Вот, оказывается, где выход-то! А мы!..


41


Уффф! Останавливаемся! Перекур с дремотой. Все. Смело садитесь. Даю вам честное слово, что это последний наш привал. Да где попало садитесь — не церемоньтесь. Вон, у крайнего товарища даже раскладной стульчик имеется. Запасливый. Ну, устроились? Так вот. Я думаю, что необходимо не только перед дальней дорогой присесть, но и после нее, тем более, когда остается всего лишь ничего, всего лишь последняя глава. Подумать, об чем поведаешь своим домашним. Жены-то наверняка вас дома встретят словами типа: "Явился — не запылился. Где это ты шлялся, дорогуша, битых сорок три ухаба? У тебя совесть есть? Или ты ее совсем зачитал? Ну, чему может научить тебя этот пресловутый автор? Чему, я спрашиваю, хорошему? Автор, извините за выражение. Лишь бы по жизни шлындать — нет, чтобы лишний гвоздь в доме прибил... Сам таскается, как проклятый, по каким-то бабам, да задвор­кам, да еще и людей с панталыку сбивает!" Ну, что им объяснять? Как досту­чаться до их мозгов? Тут образованные-то люди не все понимают. Но — ерунда. И не такими словами вас, ребята, встречали. Мы — народ закаленный. Нас дерут — а мы крепчаем. Дело вовсе не в том, что ничего бесследно не проходит. А может, и в том? Жорка сдержал обещание и, конечно же, помер. На операционном столе в одном районном городишке, куда занесла его судьба в поисках нового счастья, и бывшая его жена никак не хотела брать его из морга районной больнички, так как боялась, что ей, с ее зарплатой, и с двумя детьми придется его хоронить. А похороны-то нынче кусаются! .. Он так и ле­жал как бы неопознанный, пока исполком местных советов не похоронил его в сосновом ящике на двадцать рублей.
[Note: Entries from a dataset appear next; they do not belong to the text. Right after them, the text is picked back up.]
-- ==== Sys2Proof/Machine/Dispatch.lean ====
section
/-! DEFINITION. Which meaning each instruction has: one arm a constructor, each one direct call. -/

namespace Sys2Proof.Machine

open Sys2Proof
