-- ==== Sys2Proof/Machine/Core.lean ====
section
/-! DEFINITION. The machine as the host runs it. -/

def Sys2Proof.core : Host.Core := { State := Sys2Proof.Machine.State, Fault := Sys2Proof.Machine.Fault, Refusal := Sys2Proof.Machine.Refusal, step := Sys2Proof.Machine.step, reset := Sys2Proof.Machine.State.reset }
end

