/-- R151, R342, R343, R345, R152, R386: TAKING A USER TRAP AND RETURNING. trap (and brk) with a handler writes the resume position and the trap registers
and stands its active threads at the handler's entry; without one it is a fault at the instruction, or for brk in a context with debug
a debug stop past it; halt in a context with debug stops past it; rti goes on at the resume position outside the handler. -/
def Sys2Proof.Claims.UserTrapEntryAndReturn : Prop := ∀ (s : State) (h : Hdr) (f : FmtS), First s →
  let act := s.active h
  let kr := (s.launch (s.launchOfWg s.curWg)).kr
  let debug := (s.ctx s.curCtx).debug
  let next (_ : Nat) : Long := seqPos s.cur.pos
  let enters (entry code : Nat) (l : Nat) (t : Thread) : Thread := if act.getLsbD l then
    { t with resume := seqPos s.cur.pos, inHandler := true, tcause := BitVec.ofNat 32 code, tlanes := act, tpc := s.cur.pos,
             tvalue := f.imm.setWidth 64, pos := BitVec.ofNat 64 entry, entering := true, came := true, stall := 0 } else t
  let stopsPast (i : Instr) (code : Nat) : Prop := ∃ t, exec i s = .next t ∧ (t.group s.cur.core s.cur.slot).stopped = true ∧
    Moved s t h next (fun l t => if act.getLsbD l then
      { t with tcause := BitVec.ofNat 32 code, tlanes := act, tpc := s.cur.pos, tvalue := f.imm.setWidth 64 } else t)
  act ≠ 0 →
  ((∀ l ∈ lanesOf act, (mine s l).inHandler = false) →
    (kr.traps.getD 1 0 ≠ 0 → ∃ t, exec (.trapI h f) s = .next t ∧ Moved s t h next (enters (kr.traps.getD 1 0) 0x16)) ∧
    (kr.traps.getD 2 0 ≠ 0 → ∃ t, exec (.brk h f) s = .next t ∧ Moved s t h next (enters (kr.traps.getD 2 0) 0x14)) ∧
    (kr.traps.getD 1 0 = 0 → ∃ t, exec (.trapI h f) s = .next t ∧ Stops s t 0 act 0x16 (f.imm.setWidth 64)) ∧
    (kr.traps.getD 2 0 = 0 → debug = true → stopsPast (.brk h f) 0x14)) ∧
  (debug = true → stopsPast (.haltI h f) 0) ∧
  (debug = false → Retires s h (exec (.haltI h f) s) next (fun _ t => t)) ∧
  ((∀ l ∈ lanesOf act, (mine s l).inHandler = true ∧ Passes s (mine s l).resume) →
    Retires s h (exec (.rti h f) s) (goes s h (fun l => (mine s l).resume))
      (fun l t => if act.getLsbD l then { t with inHandler := false } else t))

/-- R409, R410, R386, R387: prog adds the number of its active lanes to a progress counter of the context; tmark retires and changes no thread
beside; rfe makes the debug-stopped workgroup its lane names eligible again, and does nothing with a word that names none. -/
def Sys2Proof.Claims.ProgressMarksAndResume : Prop := ∀ (s : State) (h : Hdr) (f : FmtS), First s →
  let next (_ : Nat) : Long := seqPos s.cur.pos
  let act := s.active h
  let named (l : Nat) : Option Nat := (s.target (s.selPair l f.a.toNat).toNat).filter (fun w => s.debugStopped w)
  (∃ t, exec (.prog h f) s = .next t ∧ Moved s t h next (fun _ t => t) ∧ ∀ k, tblGet 0 (t.ctx s.curCtx).progress k =
    tblGet 0 (s.ctx s.curCtx).progress k + if k = f.imm.toNat % 16 then BitVec.ofNat 64 (lanesOf act).length else 0) ∧
  (∃ t, exec (.tmark h f) s = .next t ∧ Moved s t h next (fun _ t => t)) ∧
  (Ready s act [.pair f.a.toNat] [] [] →
    ((∀ l ∈ lanesOf act, named l = none) → Retires s h (exec (.rfe h f) s) next (fun _ t => t)) ∧
    ∀ l w, lanesOf act = [l] → named l = some w → ∃ t, exec (.rfe h f) s = .next t ∧ Moved s t h next (fun _ t => t) ∧
      (t.wg w).halt = none ∧ ∀ p ∈ t.groups, p.2.wg = w → p.2.stopped = false)
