-- ==== Sys2Proof/Laws/State.lean ====
section
/-! SUPPORT. What each update of the state leaves alone, field by field, and what it changes; no later proof unfolds a record update. -/

namespace Sys2Proof.Machine

@[simp] theorem State.setCore_frame (s : State) (c : Nat) (k : Core) :
    (s.setCore c k).agenda = s.agenda ∧
    (s.setCore c k).timers = s.timers ∧
    (s.setCore c k).cur = s.cur ∧
    (s.setCore c k).fresh = s.fresh ∧
    (s.setCore c k).tick = s.tick ∧
    (s.setCore c k).mem = s.mem ∧
    (s.setCore c k).hostMem = s.hostMem ∧
    (s.setCore c k).groups = s.groups ∧
    (s.setCore c k).wgs = s.wgs ∧
    (s.setCore c k).launches = s.launches ∧
    (s.setCore c k).submits = s.submits ∧
    (s.setCore c k).bsets = s.bsets ∧
    (s.setCore c k).dies = s.dies ∧
    (s.setCore c k).homes = s.homes ∧
    (s.setCore c k).ctxs = s.ctxs ∧
    (s.setCore c k).pends = s.pends ∧
    (s.setCore c k).fills = s.fills ∧
    (s.setCore c k).msgs = s.msgs ∧
    (s.setCore c k).invals = s.invals ∧
    (s.setCore c k).homeOps = s.homeOps ∧
    (s.setCore c k).sent = s.sent ∧
    (s.setCore c k).settles = s.settles ∧
    (s.setCore c k).runList = s.runList ∧
    (s.setCore c k).kicks = s.kicks ∧
    (s.setCore c k).windows = s.windows ∧
    (s.setCore c k).msix = s.msix ∧
    (s.setCore c k).mclog = s.mclog ∧
    (s.setCore c k).mcNext = s.mcNext ∧
    (s.setCore c k).evlog = s.evlog ∧
    (s.setCore c k).evLost = s.evLost ∧
    (s.setCore c k).malformed = s.malformed ∧
    (s.setCore c k).corrected = s.corrected ∧
    (s.setCore c k).lowered = s.lowered ∧
    (s.setCore c k).powerNext = s.powerNext ∧
    (s.setCore c k).thermalHold = s.thermalHold ∧
    (s.setCore c k).thermalAt = s.thermalAt ∧
    (s.setCore c k).junction = s.junction ∧
    (s.setCore c k).uncore = s.uncore ∧
    (s.setCore c k).wear = s.wear ∧
    (s.setCore c k).idle = s.idle ∧
    (s.setCore c k).metered = s.metered ∧
    (s.setCore c k).spent = s.spent ∧
    (s.setCore c k).fw = s.fw ∧
    (s.setCore c k).bad = s.bad := ⟨rfl, rfl, rfl, rfl, rfl, rfl, rfl, rfl, rfl, rfl, rfl, rfl, rfl, rfl, rfl, rfl, rfl, rfl, rfl, rfl, rfl, rfl, rfl, rfl, rfl, rfl, rfl, rfl, rfl, rfl, rfl, rfl, rfl, rfl, rfl, rfl, rfl, rfl, rfl, rfl, rfl, rfl, rfl, rfl⟩

@[simp] theorem State.setCore_reads (s : State) (c : Nat) (k : Core) :
    (s.setCore c k).die = s.die ∧
    (s.setCore c k).home = s.home ∧
    (s.setCore c k).ctx = s.ctx ∧
    (s.setCore c k).wg = s.wg ∧
    (s.setCore c k).launch = s.launch := by
  refine ⟨?_, ?_, ?_, ?_, ?_⟩ <;> funext c <;> simp [State.die, State.home, State.ctx, State.wg, State.launch]

@[simp] theorem State.setCore_group (s : State) (c : Nat) (k : Core) : (s.setCore c k).group = s.group ∧ (s.setCore c k).hasGroup = s.hasGroup ∧ (s.setCore c k).thread = s.thread := by
  refine ⟨?_, ?_, ?_⟩
  · funext c q; simp [State.group]
  · funext c q; simp [State.hasGroup]
  · funext c q l; simp [State.thread, State.group]

@[simp] theorem State.modCore_frame (s : State) (c : Nat) (f : Core → Core) :
    (s.modCore c f).agenda = s.agenda ∧
    (s.modCore c f).timers = s.timers ∧
    (s.modCore c f).cur = s.cur ∧
    (s.modCore c f).fresh = s.fresh ∧
    (s.modCore c f).tick = s.tick ∧
    (s.modCore c f).mem = s.mem ∧
    (s.modCore c f).hostMem = s.hostMem ∧
    (s.modCore c f).groups = s.groups ∧
    (s.modCore c f).wgs = s.wgs ∧
    (s.modCore c f).launches = s.launches ∧
    (s.modCore c f).submits = s.submits ∧
    (s.modCore c f).bsets = s.bsets ∧
    (s.modCore c f).dies = s.dies ∧
    (s.modCore c f).homes = s.homes ∧
    (s.modCore c f).ctxs = s.ctxs ∧
    (s.modCore c f).pends = s.pends ∧
    (s.modCore c f).fills = s.fills ∧
    (s.modCore c f).msgs = s.msgs ∧
    (s.modCore c f).invals = s.invals ∧
    (s.modCore c f).homeOps = s.homeOps ∧
    (s.modCore c f).sent = s.sent ∧
    (s.modCore c f).settles = s.settles ∧
    (s.modCore c f).runList = s.runList ∧
    (s.modCore c f).kicks = s.kicks ∧
    (s.modCore c f).windows = s.windows ∧
    (s.modCore c f).msix = s.msix ∧
    (s.modCore c f).mclog = s.mclog ∧
    (s.modCore c f).mcNext = s.mcNext ∧
    (s.modCore c f).evlog = s.evlog ∧
    (s.modCore c f).evLost = s.evLost ∧
    (s.modCore c f).malformed = s.malformed ∧
    (s.modCore c f).corrected = s.corrected ∧
    (s.modCore c f).lowered = s.lowered ∧
    (s.modCore c f).powerNext = s.powerNext ∧
    (s.modCore c f).thermalHold = s.thermalHold ∧
    (s.modCore c f).thermalAt = s.thermalAt ∧
    (s.modCore c f).junction = s.junction ∧
    (s.modCore c f).uncore = s.uncore ∧
    (s.modCore c f).wear = s.wear ∧
    (s.modCore c f).idle = s.idle ∧
    (s.modCore c f).metered = s.metered ∧
    (s.modCore c f).spent = s.spent ∧
    (s.modCore c f).fw = s.fw ∧
    (s.modCore c f).bad = s.bad := ⟨rfl, rfl, rfl, rfl, rfl, rfl, rfl, rfl, rfl, rfl, rfl, rfl, rfl, rfl, rfl, rfl, rfl, rfl, rfl, rfl, rfl, rfl, rfl, rfl, rfl, rfl, rfl, rfl, rfl, rfl, rfl, rfl, rfl, rfl, rfl, rfl, rfl, rfl, rfl, rfl, rfl, rfl, rfl, rfl⟩

@[simp] theorem State.modCore_reads (s : State) (c : Nat) (f : Core → Core) :
    (s.modCore c f).die = s.die ∧
    (s.modCore c f).home = s.home ∧
    (s.modCore c f).ctx = s.ctx ∧
    (s.modCore c f).wg = s.wg ∧
    (s.modCore c f).launch = s.launch := by
  refine ⟨?_, ?_, ?_, ?_, ?_⟩ <;> funext c <;> simp [State.die, State.home, State.ctx, State.wg, State.launch]

@[simp] theorem State.modCore_group (s : State) (c : Nat) (f : Core → Core) : (s.modCore c f).group = s.group ∧ (s.modCore c f).hasGroup = s.hasGroup ∧ (s.modCore c f).thread = s.thread := by
  refine ⟨?_, ?_, ?_⟩
  · funext c q; simp [State.group]
  · funext c q; simp [State.hasGroup]
  · funext c q l; simp [State.thread, State.group]

@[simp] theorem State.modDie_frame (s : State) (d : Nat) (f : Die → Die) :
    (s.modDie d f).agenda = s.agenda ∧
    (s.modDie d f).timers = s.timers ∧
    (s.modDie d f).cur = s.cur ∧
    (s.modDie d f).fresh = s.fresh ∧
    (s.modDie d f).tick = s.tick ∧
    (s.modDie d f).mem = s.mem ∧
    (s.modDie d f).hostMem = s.hostMem ∧
    (s.modDie d f).cores = s.cores ∧
    (s.modDie d f).groups = s.groups ∧
    (s.modDie d f).wgs = s.wgs ∧
    (s.modDie d f).launches = s.launches ∧
    (s.modDie d f).submits = s.submits ∧
    (s.modDie d f).bsets = s.bsets ∧
    (s.modDie d f).homes = s.homes ∧
    (s.modDie d f).ctxs = s.ctxs ∧
    (s.modDie d f).pends = s.pends ∧
    (s.modDie d f).fills = s.fills ∧
    (s.modDie d f).msgs = s.msgs ∧
    (s.modDie d f).invals = s.invals ∧
    (s.modDie d f).homeOps = s.homeOps ∧
    (s.modDie d f).sent = s.sent ∧
    (s.modDie d f).settles = s.settles ∧
    (s.modDie d f).runList = s.runList ∧
    (s.modDie d f).kicks = s.kicks ∧
    (s.modDie d f).windows = s.windows ∧
    (s.modDie d f).msix = s.msix ∧
    (s.modDie d f).mclog = s.mclog ∧
    (s.modDie d f).mcNext = s.mcNext ∧
    (s.modDie d f).evlog = s.evlog ∧
    (s.modDie d f).evLost = s.evLost ∧
    (s.modDie d f).malformed = s.malformed ∧
    (s.modDie d f).corrected = s.corrected ∧
    (s.modDie d f).lowered = s.lowered ∧
    (s.modDie d f).powerNext = s.powerNext ∧
    (s.modDie d f).thermalHold = s.thermalHold ∧
    (s.modDie d f).thermalAt = s.thermalAt ∧
    (s.modDie d f).junction = s.junction ∧
    (s.modDie d f).uncore = s.uncore ∧
    (s.modDie d f).wear = s.wear ∧
    (s.modDie d f).idle = s.idle ∧
    (s.modDie d f).metered = s.metered ∧
    (s.modDie d f).spent = s.spent ∧
    (s.modDie d f).fw = s.fw ∧
    (s.modDie d f).bad = s.bad := ⟨rfl, rfl, rfl, rfl, rfl, rfl, rfl, rfl, rfl, rfl, rfl, rfl, rfl, rfl, rfl, rfl, rfl, rfl, rfl, rfl, rfl, rfl, rfl, rfl, rfl, rfl, rfl, rfl, rfl, rfl, rfl, rfl, rfl, rfl, rfl, rfl, rfl, rfl, rfl, rfl, rfl, rfl, rfl, rfl⟩

@[simp] theorem State.modDie_reads (s : State) (d : Nat) (f : Die → Die) :
    (s.modDie d f).core = s.core ∧
    (s.modDie d f).home = s.home ∧
    (s.modDie d f).ctx = s.ctx ∧
    (s.modDie d f).wg = s.wg ∧
    (s.modDie d f).launch = s.launch := by
  refine ⟨?_, ?_, ?_, ?_, ?_⟩ <;> funext c <;> simp [State.core, State.home, State.ctx, State.wg, State.launch]

@[simp] theorem State.modDie_group (s : State) (d : Nat) (f : Die → Die) : (s.modDie d f).group = s.group ∧ (s.modDie d f).hasGroup = s.hasGroup ∧ (s.modDie d f).thread = s.thread := by
  refine ⟨?_, ?_, ?_⟩
  · funext c q; simp [State.group]
  · funext c q; simp [State.hasGroup]
  · funext c q l; simp [State.thread, State.group]

@[simp] theorem State.modHome_frame (s : State) (h : Nat) (f : Home → Home) :
    (s.modHome h f).agenda = s.agenda ∧
    (s.modHome h f).timers = s.timers ∧
    (s.modHome h f).cur = s.cur ∧
    (s.modHome h f).fresh = s.fresh ∧
    (s.modHome h f).tick = s.tick ∧
    (s.modHome h f).mem = s.mem ∧
    (s.modHome h f).hostMem = s.hostMem ∧
    (s.modHome h f).cores = s.cores ∧
    (s.modHome h f).groups = s.groups ∧
    (s.modHome h f).wgs = s.wgs ∧
    (s.modHome h f).launches = s.launches ∧
    (s.modHome h f).submits = s.submits ∧
    (s.modHome h f).bsets = s.bsets ∧
    (s.modHome h f).dies = s.dies ∧
    (s.modHome h f).ctxs = s.ctxs ∧
    (s.modHome h f).pends = s.pends ∧
    (s.modHome h f).fills = s.fills ∧
    (s.modHome h f).msgs = s.msgs ∧
    (s.modHome h f).invals = s.invals ∧
    (s.modHome h f).homeOps = s.homeOps ∧
    (s.modHome h f).sent = s.sent ∧
    (s.modHome h f).settles = s.settles ∧
    (s.modHome h f).runList = s.runList ∧
    (s.modHome h f).kicks = s.kicks ∧
    (s.modHome h f).windows = s.windows ∧
    (s.modHome h f).msix = s.msix ∧
    (s.modHome h f).mclog = s.mclog ∧
    (s.modHome h f).mcNext = s.mcNext ∧
    (s.modHome h f).evlog = s.evlog ∧
    (s.modHome h f).evLost = s.evLost ∧
    (s.modHome h f).malformed = s.malformed ∧
    (s.modHome h f).corrected = s.corrected ∧
    (s.modHome h f).lowered = s.lowered ∧
    (s.modHome h f).powerNext = s.powerNext ∧
    (s.modHome h f).thermalHold = s.thermalHold ∧
    (s.modHome h f).thermalAt = s.thermalAt ∧
    (s.modHome h f).junction = s.junction ∧
    (s.modHome h f).uncore = s.uncore ∧
    (s.modHome h f).wear = s.wear ∧
    (s.modHome h f).idle = s.idle ∧
    (s.modHome h f).metered = s.metered ∧
    (s.modHome h f).spent = s.spent ∧
    (s.modHome h f).fw = s.fw ∧
    (s.modHome h f).bad = s.bad := ⟨rfl, rfl, rfl, rfl, rfl, rfl, rfl, rfl, rfl, rfl, rfl, rfl, rfl, rfl, rfl, rfl, rfl, rfl, rfl, rfl, rfl, rfl, rfl, rfl, rfl, rfl, rfl, rfl, rfl, rfl, rfl, rfl, rfl, rfl, rfl, rfl, rfl, rfl, rfl, rfl, rfl, rfl, rfl, rfl⟩

@[simp] theorem State.modHome_reads (s : State) (h : Nat) (f : Home → Home) :
    (s.modHome h f).core = s.core ∧
    (s.modHome h f).die = s.die ∧
    (s.modHome h f).ctx = s.ctx ∧
    (s.modHome h f).wg = s.wg ∧
    (s.modHome h f).launch = s.launch := by
  refine ⟨?_, ?_, ?_, ?_, ?_⟩ <;> funext c <;> simp [State.core, State.die, State.ctx, State.wg, State.launch]

@[simp] theorem State.modHome_group (s : State) (h : Nat) (f : Home → Home) : (s.modHome h f).group = s.group ∧ (s.modHome h f).hasGroup = s.hasGroup ∧ (s.modHome h f).thread = s.thread := by
  refine ⟨?_, ?_, ?_⟩
  · funext c q; simp [State.group]
  · funext c q; simp [State.hasGroup]
  · funext c q l; simp [State.thread, State.group]

@[simp] theorem State.modCtx_frame (s : State) (c : Nat) (f : Ctx → Ctx) :
    (s.modCtx c f).agenda = s.agenda ∧
    (s.modCtx c f).timers = s.timers ∧
    (s.modCtx c f).cur = s.cur ∧
    (s.modCtx c f).fresh = s.fresh ∧
    (s.modCtx c f).tick = s.tick ∧
    (s.modCtx c f).mem = s.mem ∧
    (s.modCtx c f).hostMem = s.hostMem ∧
    (s.modCtx c f).cores = s.cores ∧
    (s.modCtx c f).groups = s.groups ∧
    (s.modCtx c f).wgs = s.wgs ∧
    (s.modCtx c f).launches = s.launches ∧
    (s.modCtx c f).submits = s.submits ∧
    (s.modCtx c f).bsets = s.bsets ∧
    (s.modCtx c f).dies = s.dies ∧
    (s.modCtx c f).homes = s.homes ∧
    (s.modCtx c f).pends = s.pends ∧
    (s.modCtx c f).fills = s.fills ∧
    (s.modCtx c f).msgs = s.msgs ∧
    (s.modCtx c f).invals = s.invals ∧
    (s.modCtx c f).homeOps = s.homeOps ∧
    (s.modCtx c f).sent = s.sent ∧
    (s.modCtx c f).settles = s.settles ∧
    (s.modCtx c f).runList = s.runList ∧
    (s.modCtx c f).kicks = s.kicks ∧
    (s.modCtx c f).windows = s.windows ∧
    (s.modCtx c f).msix = s.msix ∧
    (s.modCtx c f).mclog = s.mclog ∧
    (s.modCtx c f).mcNext = s.mcNext ∧
    (s.modCtx c f).evlog = s.evlog ∧
    (s.modCtx c f).evLost = s.evLost ∧
    (s.modCtx c f).malformed = s.malformed ∧
    (s.modCtx c f).corrected = s.corrected ∧
    (s.modCtx c f).lowered = s.lowered ∧
    (s.modCtx c f).powerNext = s.powerNext ∧
    (s.modCtx c f).thermalHold = s.thermalHold ∧
    (s.modCtx c f).thermalAt = s.thermalAt ∧
    (s.modCtx c f).junction = s.junction ∧
    (s.modCtx c f).uncore = s.uncore ∧
    (s.modCtx c f).wear = s.wear ∧
    (s.modCtx c f).idle = s.idle ∧
    (s.modCtx c f).metered = s.metered ∧
    (s.modCtx c f).spent = s.spent ∧
    (s.modCtx c f).fw = s.fw ∧
    (s.modCtx c f).bad = s.bad := ⟨rfl, rfl, rfl, rfl, rfl, rfl, rfl, rfl, rfl, rfl, rfl, rfl, rfl, rfl, rfl, rfl, rfl, rfl, rfl, rfl, rfl, rfl, rfl, rfl, rfl, rfl, rfl, rfl, rfl, rfl, rfl, rfl, rfl, rfl, rfl, rfl, rfl, rfl, rfl, rfl, rfl, rfl, rfl, rfl⟩

@[simp] theorem State.modCtx_reads (s : State) (c : Nat) (f : Ctx → Ctx) :
    (s.modCtx c f).core = s.core ∧
    (s.modCtx c f).die = s.die ∧
    (s.modCtx c f).home = s.home ∧
    (s.modCtx c f).wg = s.wg ∧
    (s.modCtx c f).launch = s.launch := by
  refine ⟨?_, ?_, ?_, ?_, ?_⟩ <;> funext c <;> simp [State.core, State.die, State.home, State.wg, State.launch]

@[simp] theorem State.modCtx_group (s : State) (c : Nat) (f : Ctx → Ctx) : (s.modCtx c f).group = s.group ∧ (s.modCtx c f).hasGroup = s.hasGroup ∧ (s.modCtx c f).thread = s.thread := by
  refine ⟨?_, ?_, ?_⟩
  · funext c q; simp [State.group]
  · funext c q; simp [State.hasGroup]
  · funext c q l; simp [State.thread, State.group]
Но и этим дело не кончилось. Усилиями многих друзей и знакомых мы не смогли набрать ему трудового стажа и года, для оформления пенсии детишкам. Он при жизни не помогал им, да и после смерти не смог. Такой уж он оказался: каким был, видать, человеком, и даже став покойником, ничуть не изменился, и теперь про него невольно хочется сказать словами милицейского протокола: "Труп покойника принадлежал худощавому мужчине сорока лет".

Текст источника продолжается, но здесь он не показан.